-- ==== Sys2Proof/Machine/HostLine.lean ====
section
/-! DEFINITION. The other events of the host link: a start byte, a bad LEN, a CRC failure, the gap timer, a framing fault, and the
departure of a reply (R136 to R138, R147, R149). -/

namespace Sys2Proof.Machine

/-- HOST_FRAME_START: the byte 0A5H arrives on HRX; in HUNT it opens a frame (R136), elsewhere it is data (R134). -/
def execHostFrameStart (s : State) : Host.Outcome State Fault Refusal :=
  .next (whenRunning (hostBytes [startByte]) s)

/-- HOST_BAD_LEN: the byte arrives on HRX; in LENGTH a value of 0, 1 or 249..255 ends the frame (R136). -/
def execHostBadLen (len : Byte) (s : State) : Host.Outcome State Fault Refusal :=
  .next (whenRunning (hostBytes [len]) s)

/-- HOST_FRAME_CRC_FAIL: the bytes of the frame that are still to come arrive on HRX; its check fails, it is counted, and its stored bytes
are examined again (R138). -/
def execHostFrameCrcFail (bytes : List Byte) (s : State) : Host.Outcome State Fault Refusal :=
  .next (whenRunning (fun s => hostBytes (s.hlc.framer.remaining bytes) s) s)

/-- The frame in reception is abandoned and nothing is counted (R137). -/
def abandonHostFrame (s : State) : State :=
  s.withHostFramer .hunt

/-- HOST_GAP_TIMEOUT: the gap timer, once it is due, expires (R1, R137, log entry 2). -/
def execHostGapTimeout (s : State) : Host.Outcome State Fault Refusal :=
  .next (whenRunning (fun s => if s.hlc.framer.gapDue then abandonHostFrame s else s) s)

/-- HOST_FRAMING_FAULT: a character with a low stop bit abandons a frame in reception and is ignored in HUNT (R133, R137). -/
def execHostFramingFault (s : State) : Host.Outcome State Fault Refusal :=
  .next (whenRunning abandonHostFrame s)

/-- The head's entry is freed; HHOLD is settled, a held reply takes the entry, and the next reply begins (R147, R149, R150). -/
def replyDeparts (s : State) : State :=
  match s.hlc.replies with
  | [] => s
  | _ :: rest => releaseHeldReply (s.withHlc (HostLink.settle { s.hlc with replies := rest }))

/-- REPLY_SENT (R149); with no reply in transmission nothing leaves (log entry 4). -/
def execReplySent (s : State) : Host.Outcome State Fault Refusal :=
  .next (whenRunning replyDeparts s)

end Sys2Proof.Machine
end

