/-- TAKE_EVENT: HELD_FULL, then EMPTY, then the first pending event goes to the tail of the held list with a fresh timer and its record is the
body (R118); the record's header and fields are those of section 9.4 (R171). The reply is formed after the take, so the take of the only pending
event carries PENDING clear (log entry 20). -/
def Obligations.TakeEventDelivers : Prop :=
  (∀ (s : State) (tag b : Byte), Hears s 0x1A tag [b] → HasRoom s →
    let answers := fun r body t => exec (.takeEvent tag [b]) s = .next (formReply 0x1A tag r body t)
    (8 ≤ s.eq.held.length → answers .heldFull [] (heard s)) ∧
    (s.eq.held.length < 8 → s.eq.waiting = [] → answers .empty [] (heard s)) ∧
    (∀ e rest, s.eq.held.length < 8 → s.eq.waiting = e :: rest →
      answers .ok (eventRecord e) ((heard s).withEq
        { s.eq with
          waiting := rest
          held := s.eq.held ++ [⟨e, .running s.params.redeliverTime 0⟩]
          armed := if b.getLsbD 0 then s.eq.armed else false }))) ∧
  (∀ e : Event,
    let r := eventRecord e
    let fix := fun f : Option FixPart => match f with
      | none => []
      | some f => beBytes 4 f.time.toNat ++ beBytes 3 f.x.toNat ++ beBytes 3 f.y.toNat
    let body := fun (code : Byte) (bytes : List Byte) => byteAt r 2 = code ∧ r.drop 4 = bytes
    field r 0 2 = e.seq.toNat ∧
    (∀ k, (byteAt r 3).getLsbD k =
      if k < 3 then e.priority.getLsbD k else if k = 6 then e.kind.fixPart.isSome else if k = 7 then e.redelivered else false) ∧
    (∀ id z c g f, e.kind = .enter id z c g f →
      body 1 (beBytes 4 id.toNat ++ [BitVec.ofNat 8 z.val, c.code] ++ beBytes 2 g.toNat ++ fix f)) ∧
    (∀ id z c g f, e.kind = .exit id z c g f →
      body 2 (beBytes 4 id.toNat ++ [BitVec.ofNat 8 z.val, c.code] ++ beBytes 2 g.toNat ++ fix f)) ∧
    (∀ id c f, e.kind = .quiet id c f → body 3 (beBytes 4 id.toNat ++ [c.code] ++ fix f)) ∧
    (∀ id c f, e.kind = .resumed id c f → body 4 (beBytes 4 id.toNat ++ [c.code] ++ fix f)) ∧
    (∀ id c, e.kind = .retired id c → body 5 (beBytes 4 id.toNat ++ [c.code])) ∧
    (∀ id n, e.kind = .admitRefused id n → body 6 (beBytes 4 id.toNat ++ beBytes 2 n.toNat)) ∧
    (∀ n, e.kind = .feedOverrun n → body 7 (beBytes 2 n.toNat)))

/-- RELEASE_EVENT acts by where the event of its seq stands, and a freed entry starts the work of R126 (R119). The reply is formed after the release and that work, so its PENDING and DIRTY show them (log entry
20). -/
def Obligations.ReleaseEventFrees : Prop :=
  ∀ (s : State) (tag : Byte) (seq : BitVec 16), Hears s 0x1B tag (beBytes 2 seq.toNat) → HasRoom s → QueueSound s.eq →
    let answers := fun r t => exec (.releaseEvent tag (beBytes 2 seq.toNat)) s = .next (formReply 0x1B tag r [] t)
    ((∃ h ∈ s.eq.held, h.event.seq = seq) →
      answers .ok (entryFreed ((heard s).withEq { s.eq with held := s.eq.held.filter fun h => h.event.seq != seq }))) ∧
    (∀ e ∈ s.eq.waiting, e.seq = seq →
      (e.redelivered = true →
        answers .okLate (entryFreed ((heard s).withEq { s.eq with waiting := s.eq.waiting.filter fun e => e.seq != seq }))) ∧
      (e.redelivered = false → answers .unknownSeq (heard s))) ∧
    ((∀ e ∈ s.eq.queued, e.seq ≠ seq) → answers .unknownSeq (heard s))

/-- A freed entry goes to the waiting ADMIT_REFUSED, then the waiting FEED_OVERRUN, then the reconciler; and the reconciler takes the catch-up
group of the head alone, while it leaves 8 entries free, and goes on with the next head (R101, R104, R105, R126). -/
def Obligations.FreedEntriesAreUsed : Prop :=
  (∀ s : State,
    let prio := s.params.sysEventPrio
    let q1 := if s.eq.admitWaiting ≠ 0 ∧ s.eq.waiting.length + s.eq.held.length < 96 then
        { s.eq.join (.admitRefused (s.eq.admitFirstId.getD 0) s.eq.admitWaiting) prio with admitWaiting := 0, admitFirstId := none }
      else s.eq
    let q2 := if q1.overrunWaiting ≠ 0 ∧ q1.waiting.length + q1.held.length < 96 then
        { q1.join (.feedOverrun q1.overrunWaiting) prio with overrunWaiting := 0 }
      else q1
    entryFreed s = reconcile (s.withEq q2)) ∧
  (∀ s : State, s.dirty = [] → reconcile s = s) ∧
  (∀ (s : State) (i : SlotNo) (rest : List SlotNo), ObjectsSound s → s.dirty = i :: rest →
    let sl := s.slots.get i
    let events := catchUpEvents s sl
    (s.eq.free < events.length + 8 → reconcile s = s) ∧
    (events.length + 8 ≤ s.eq.free →
      reconcile s = reconcile (((s.withEq (joined s.eq events)).withSlots (s.slots.set i
        (if sl.phase = .retiring then Slot.empty else sl.upToDate))).withDirty rest)))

[Assigned task] If a line above includes the string "abandonHostFrame", pick it out.

[Response to the exercise]
def abandonHostFrame (s : State) : State :=
  .next (whenRunning (fun s => if s.hlc.framer.gapDue then abandonHostFrame s else s) s)
  .next (whenRunning abandonHostFrame s)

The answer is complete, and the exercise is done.